The life sciences sector operates in highly regulated, multilingual environments, where clear and accurate translation can impact patient outcomes and product success. Specialized providers translate everything from lab reports and regulatory filings to genomic data and medical journals.
Common questions about life sciences translation answered by our team.
Life sciences translation covers professional language services for the biotechnology, pharmaceutical, medical device, clinical research, and agricultural science sectors. It requires translators with advanced scientific qualifications who can handle highly technical content in regulatory submissions, research publications, and product documentation. Translation Ratings lists 11 life sciences translation agencies in the United States.
Life sciences translation projects commonly include: clinical study protocols and reports (CSRs), regulatory submissions to the FDA, EMA, and other health authorities, investigational new drug (IND) applications, new drug applications (NDA) and biologics license applications (BLA), informed consent forms (ICFs), medical device technical files, pharmacovigilance and adverse event reports, scientific publications, product labeling and package inserts, and biotech patent applications.
Life sciences translation must comply with FDA regulations (21 CFR Parts 11, 50, 56, 312, 314 among others), ICH (International Council for Harmonisation) guidelines for pharmaceutical documentation, EU Clinical Trial Regulation (536/2014), ISO 13485 for medical devices, and EMA requirements for centralized marketing authorization applications. Regulatory submissions with translation errors can result in rejection, approval delays, and significant financial losses.
Consistency in terminology across all documents in a regulatory submission is critical. Regulatory reviewers will flag discrepancies in how drug names, dosage units, endpoint definitions, or adverse event terms are translated across different documents. Life sciences translation agencies use terminology databases (termbases) and translation memory to ensure that approved terms are used consistently throughout large multi-document submissions.

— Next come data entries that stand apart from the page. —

/-- The cost of one detector (Table 06-15). -/
def Desc.detCost (d : Desc) (w : Word) : List (Nat × Nat) :=
  let (n, m) := d.rate
  if !bitOf w 31 then []
  else match DetSec.kind w with
    | 0 => [(4 * n, m)]
    | 1 => [(6 * n, m), (60 * n, m * DetSec.win w)]
    | _ => [((if d.demodEn && d.demodOut == 1 then 46 else 6) * n, m)]

/-- The condition of the trigger unit is a detector's (Table 06-4). -/
def DetSec.onDet (s : DetSec) : Bool := decide (3 ≤ fld s.trg 30 28)
/-- The word of the detector that the condition names. -/
def DetSec.detWord (s : DetSec) : Word := if fld s.trg 30 28 ≤ 4 then s.deta else s.detb
/-- TAP is the skim (Table 06-4). -/
def DetSec.skimTap (s : DetSec) : Bool := bitOf s.trg 25

/-- The period of the unit's tap in 1/1,024 ns. -/
def Desc.tapPeriod (d : Desc) : Nat :=
  if d.det.skimTap then d.cycR * fuCycle * d.rsDen / d.rsNum else d.rawPeriod

/-- The cost of the trigger unit (Table 06-15). -/
def Desc.trgCost (d : Desc) : List (Nat × Nat) :=
  let t := d.det.trg
  let cond := fld t 30 28
  let (n, m) := if d.det.skimTap then d.rate else (125000000, d.nDiv)
  if !bitOf t 31 then []
  else if d.det.onDet then [(6 * d.rate.1, d.rate.2 * DetSec.win d.det.detWord)]
  else
    let per := if cond = 0 then 6 else 8
    let interp := cond ≤ 1 && !bitOf t 23
    let c := if bitOf t 24 then 60 else 20
    let trigs : Nat × Nat := if n ≤ 1000000 * m then (n, m) else (1000000, 1)
    (per * n, m) :: (if interp then [(c * trigs.1, trigs.2)] else [])

/-- The cost of the stages from stage `j` on, without control and intake. -/
def Desc.stageCost (d : Desc) (c : CoefSet) (j : Nat) : List (Nat × Nat) :=
  let l := d.lanes
  let raw := (125000000, d.nDiv)
  let (sn, sd) := d.rate
  let at' (i : Nat) (b : Bool) (x : List (Nat × Nat)) : List (Nat × Nat) := if decide (j ≤ i) && b then x else []
  at' 1 d.demodEn [(24 * raw.1, raw.2)] ++
  at' 2 d.cicEn [((2 + 2 * d.cicK) * l * raw.1, raw.2), ((4 + 4 * d.cicK) * l * 125000000, d.cycF)] ++
  at' 3 d.firEn [((ceilDiv c.taps 2 + 8) * l * 125000000, d.cycN)] ++
  at' 4 c.n0En [(12 * l * 125000000, d.cycN)] ++
  at' 5 c.n1En [(12 * l * 125000000, d.cycN)] ++
  at' 6 d.maEn [(6 * l * 125000000, d.cycN)] ++
  at' 7 d.rsEn [((d.rsSpan + 8) * l * sn, sd)] ++
  at' 8 d.amplitude [(40 * sn, sd)] ++
  at' 8 true [(8 * d.words * sn, sd)]

/-- The reduction's cost (R208): 10 a skim word and 40 a record. -/
def Desc.redCost (d : Desc) (red : Word) : List (Nat × Nat) :=
  let (sn, sd) := d.rate
  let blocks : Nat × Nat := if bitOf red 31 then (1000, fld red 13 0) else (sn, sd * 2 ^ fld red 20 16)
  [(10 * d.words * sn, sd), (40 * d.words * blocks.1, blocks.2)]

/-- The capture path's cost (R193): 10 a source sample per lane; `src` is 0 for raw. DEDUCED (log entry 124): R193 counts two lanes for a skim
of two words and else one, whatever the Lanes of Table 05-8. -/
def Desc.capCost (d : Desc) (src : Nat) : List (Nat × Nat) :=
  if src = 0 then [(10 * 125000000, d.nDiv)] else [(10 * d.words * d.rate.1, d.rate.2)]

/-- The steady load of a channel (R160). -/
def Desc.load (d : Desc) (skim : Bool) (red : Word) (cap : Option Nat) : Nat × Nat :=
  sumQ ([(20000000, 1), (12 * 125000000, d.nDiv)] ++ d.stageCost d.coef 0 ++ d.detCost d.det.deta ++
    d.detCost d.det.detb ++
    (if bitOf d.det.thr0l 31 then [(4 * d.rate.1, d.rate.2)] else []) ++
    (if bitOf d.det.thr1l 31 then [(4 * d.rate.1, d.rate.2)] else []) ++ d.trgCost ++
    (if skim then d.redCost red else []) ++ (match cap with | some s => d.capCost s | none => []))

/-- The first stage whose sets differ; 9 where none does (R152, R158). -/
def firstDiff (a b : CoefSet) : Nat :=
  if a.demod ≠ b.demod then 1
  else if a.firTm1 ≠ b.firTm1 || a.firC ≠ b.firC then 3
  else if a.n0f ≠ b.n0f || a.n0q ≠ b.n0q then 4
  else if a.n1f ≠ b.n1f || a.n1q ≠ b.n1q then 5
  else if a.scale ≠ b.scale || a.offset ≠ b.offset then 8
  else 9

/-- The load during a fade to the set b (R161). -/
def Desc.loadXf (d : Desc) (b : CoefSet) (skim : Bool) (red : Word) (cap : Option Nat) : Nat × Nat :=
  let p := d.load skim red cap
  sumQ [p, sumQ (d.stageCost b (firstDiff d.coef b))]

/-- A load above a number of tenths of a percent of 10^9 cycles a second. -/
def loadAbove (p : Nat × Nat) (permille : Nat) : Bool := decide (permille * 1000000 * p.2 < p.1)

/-- A load in units of 0.1%, rounded to the nearest (R162 and the worked loads of 05; log entry 21). -/
def loadUnits (p : Nat × Nat) : Nat := (p.1 + 500000 * p.2) / (1000000 * p.2)

/-! ## Value rules of a descriptor (BAD_ARG), those that look at no other channel -/

/-- The AFE section (R35 to R53, Table 02-6). -/
def AfeWords.bad (w : AfeWords) : Bool :=
  !onlyBits w.drive 0xFFFFFFF7 || !onlyBits w.load 0xFFFF03FF || !onlyBits w.input 0x000001F7 ||
  !onlyBits w.cm 0x8F03FFFF ||
  decide (4 ≤ fld w.drive 2 0) || decide (2 ≤ fld w.input 5 4) ||
  (fld w.drive 2 0 == 1 && (decide (w.freq.toNat < 17180) || decide (8589935 < w.freq.toNat))) ||
  decide (sfld w.cm 17 9 < -250) || decide (250 < sfld w.cm 17 9) || decide (sfld w.cm 8 0 < -250) ||
  decide (250 < sfld w.cm 8 0) || decide (sfld w.cm 17 9 ≤ sfld w.cm 8 0) ||
  (let z := if fld w.load 31 16 = 0 then 250 else fld w.load 31 16
   (fld w.drive 2 0 == 1 || fld w.drive 2 0 == 3) && decide (8192 * z < 500 * fld w.drive 15 4))

/-- A coefficient set's reserved bits and its values under a structure (R138 to R147). -/
def Desc.badCoef (d : Desc) (c : CoefSet) : Bool :=
  let notchBad (f q : Word) : Bool :=
    bitOf q 31 && (decide (fld q 15 0 < 50) || f == 0 || decide (125000000 * 500 ≤ f.toNat * d.cycN))
  !onlyBits c.demod 0xFFFF0000 || !onlyBits c.n0q 0x8000FFFF || !onlyBits c.n1q 0x8000FFFF ||
  !onlyBits c.scale 0xFFFFFF3F || !onlyBits c.offset 0x00FFFFFF || decide (127 < c.firTm1) ||
  c.firC.any (fun w => !onlyBits w 0x0003FFFF) || notchBad c.n0f c.n0q || notchBad c.n1f c.n1q || d.overflows c

/-- The DET section (R163, Tables 06-2 to 06-4): reserved bits always, values only while EN is 1. -/
def DetSec.bad (s : DetSec) : Bool :=
  let det (w : Word) : Bool := !onlyBits w 0xFFF0FFFF || (bitOf w 31 && fld w 30 29 == 3)
  let cond := fld s.trg 30 28
  let ta := sfld s.trga 23 0
  det s.deta || det s.detb || !onlyBits s.thr0l 0x80FFFFFF || !onlyBits s.thr0h 0x00FFFFFF ||
  !onlyBits s.thr1l 0x80FFFFFF || !onlyBits s.thr1h 0x00FFFFFF || !onlyBits s.trg 0xFFF8FFFF ||
  !onlyBits s.trga 0x00FFFFFF || !onlyBits s.trgb 0x00FFFFFF || !onlyBits s.trgh 0x00FFFFFF ||
  (bitOf s.trg 31 &&
    (cond == 7 || ((cond == 0 || cond == 2) && fld s.trg 27 26 == 3) ||
     (cond == 2 && (fld s.trg 15 8 == 0 || decide (ta ≤ 0))) ||
     (cond == 1 && decide (ta ≤ sfld s.trgb 23 0 + 2 * fld s.trgh 23 0)) ||
     (decide (3 ≤ cond) && !bitOf (DetSec.detWord s) 31)))

/-- A descriptor with the frequency word of its demodulation reference: every rule that looks at no other channel's
settings (R64, R68, R135 to R147, R163). -/
def Desc.bad (d : Desc) (refFreq : Nat) : Bool :=
  AfeWords.bad d.afe || !onlyBits d.conv 0x9FFFFFFF || decide (d.nDiv < 25) || decide (125000 < d.nDiv) ||
  !onlyBits d.ctl 0x0000FE00 || !onlyBits d.cic 0x00070FFF ||
  (d.cicEn && (d.cicK == 0 || decide (5 < d.cicK))) || (d.firEn && d.firDec == 3) || decide (3 < d.firDec) ||
  !onlyBits d.ma 0x8000FFFF || (d.rsEn && (d.rs == 0 || decide ((if d.lanes = 2 then 2048 else 4096) < d.rsSpan))) ||
  (d.demodEn && decide (9 * 2 ^ 32 < 20 * refFreq * d.nDiv)) ||
  decide (10 * d.rate.1 < d.rate.2) || decide (250000 * d.rate.2 < d.rate.1) ||
  d.badCoef d.coef || d.det.bad

/-- A RED_CFG out of range, or a block shorter than one skim period (R205, Table 07-8). -/
def Desc.badRed (d : Desc) (red : Word) : Bool :=
  !onlyBits red 0x801F3FFF || decide (20 < fld red 20 16) || fld red 13 0 == 0 || decide (10000 < fld red 13 0) ||
  (bitOf red 31 && decide (fld red 13 0 * d.rate.1 < 1000 * d.rate.2))

/-! ## The descriptor as words (Table 05-2) -/

/-- The 192 words of a descriptor in offset order. -/
def Desc.toWords (d : Desc) : List Word :=
  [d.afe.freq, d.afe.drive, d.afe.load, d.afe.input, d.afe.cm, d.conv, d.ctl, d.coef.demod, d.cic,
   BitVec.ofNat 32 (d.firDec * 256 + d.coef.firTm1), d.coef.n0f, d.coef.n0q, d.coef.n1f, d.coef.n1q, d.ma, d.rs,
   d.coef.scale, d.coef.offset] ++ List.replicate 6 0 ++
  [d.det.deta, d.det.detb, d.det.thr0l, d.det.thr0h, d.det.thr1l, d.det.thr1h, d.det.trg, d.det.trga, d.det.trgb,
   d.det.trgh] ++ List.replicate 30 0 ++ d.coef.firC

/-- The descriptor that 192 words give; none where a reserved word or a reserved bit of FIR_CFG is not zero. -/
def Desc.ofWords (w : List Word) : Option Desc :=
  let g (i : Nat) : Word := w.getD i 0
  if w.length ≠ 192 || ((w.drop 18).take 6).any (· != 0) || ((w.drop 34).take 30).any (· != 0) ||
      !onlyBits (g 9) 0x0000037F then none
  else some
    { afe := ⟨g 0, g 1, g 2, g 3, g 4⟩, conv := g 5, ctl := g 6, cic := g 8, firDec := fld (g 9) 9 8, ma := g 14,
      rs := g 15, det := ⟨g 24, g 25, g 26, g 27, g 28, g 29, g 30, g 31, g 32, g 33⟩,
      coef := { demod := g 7, firTm1 := fld (g 9) 6 0, n0f := g 10, n0q := g 11, n1f := g 12, n1q := g 13,
                scale := g 16, offset := g 17, firC := w.drop 64 } }

/-- The descriptor applied to a channel, with writes whose chain part waits for the CM state of earlier samples (R54, R65). -/
def Chan.applied (c : Chan) : Desc :=
  (c.unsettled.findSome? fun (w : RawWork) => match w with
    | .change _ b x _ => some (if x.desc.isSome then b else { b with coef := c.desc.coef })
    | _ => none).getD c.desc

/-- The latest accepted descriptor of a channel: what a check looks at (R64 to R66). -/
def Chan.latest (c : Chan) : Desc :=
  (c.writes ++ c.held.toList).foldl (fun d w =>
    match w.desc, w.afe with
    | some x, _ => x
    | none, some a => { d with afe := a }
    | none, none => d) c.applied

/-- The applied RED_CFG, likewise. -/
def Chan.appliedRed (c : Chan) : Word :=
  (c.unsettled.findSome? fun (w : RawWork) => match w with | .change _ _ x _ => x.red | _ => none).getD c.red.cfg

/-- The latest accepted RED_CFG. -/
def Chan.latestRed (c : Chan) : Word :=
  (c.writes ++ c.held.toList).foldl (fun r w => w.red.getD r) c.appliedRed

/-- The channel's octet is held by calibration, or every channel is held for VEXC (R432, R449). -/
def Hub.heldCh (h : Hub) (c : Nat) : Bool := (h.oct (chOct c)).held || h.pwr.vexcLow

end Sys2Proof.Machine
end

Life sciences translators should ideally hold advanced degrees (PhD or MSc) in biology, chemistry, pharmacology, medicine, biochemistry, or a closely related discipline. Experience working in a pharmaceutical company, CRO (contract research organization), or regulatory affairs is highly valuable. Familiarity with ICH guidelines, GCP (Good Clinical Practice), and regulatory submission formats (eCTD) distinguishes top-tier life sciences translators.
Leading life sciences translation agencies operate under Good Translation Practice (GTP) guidelines aligned with GxP (GMP, GCP, GLP) principles. This includes documented SOPs for translation and review processes, qualification and training records for translators, audit trails, version control, and quality system documentation. Some agencies seek formal validation of their processes for pharmaceutical clients operating under FDA or EMA oversight.
Life sciences translation is among the most expensive professional translation categories. Rates range from $0.22 to $0.50 per source word for major language pairs. A 100-page clinical study report (approximately 30,000 words) might cost $6,600 to $15,000. Full regulatory submission packages (NDA, CTD) with multiple documents across multiple languages represent investments of $50,000 to several hundred thousand dollars.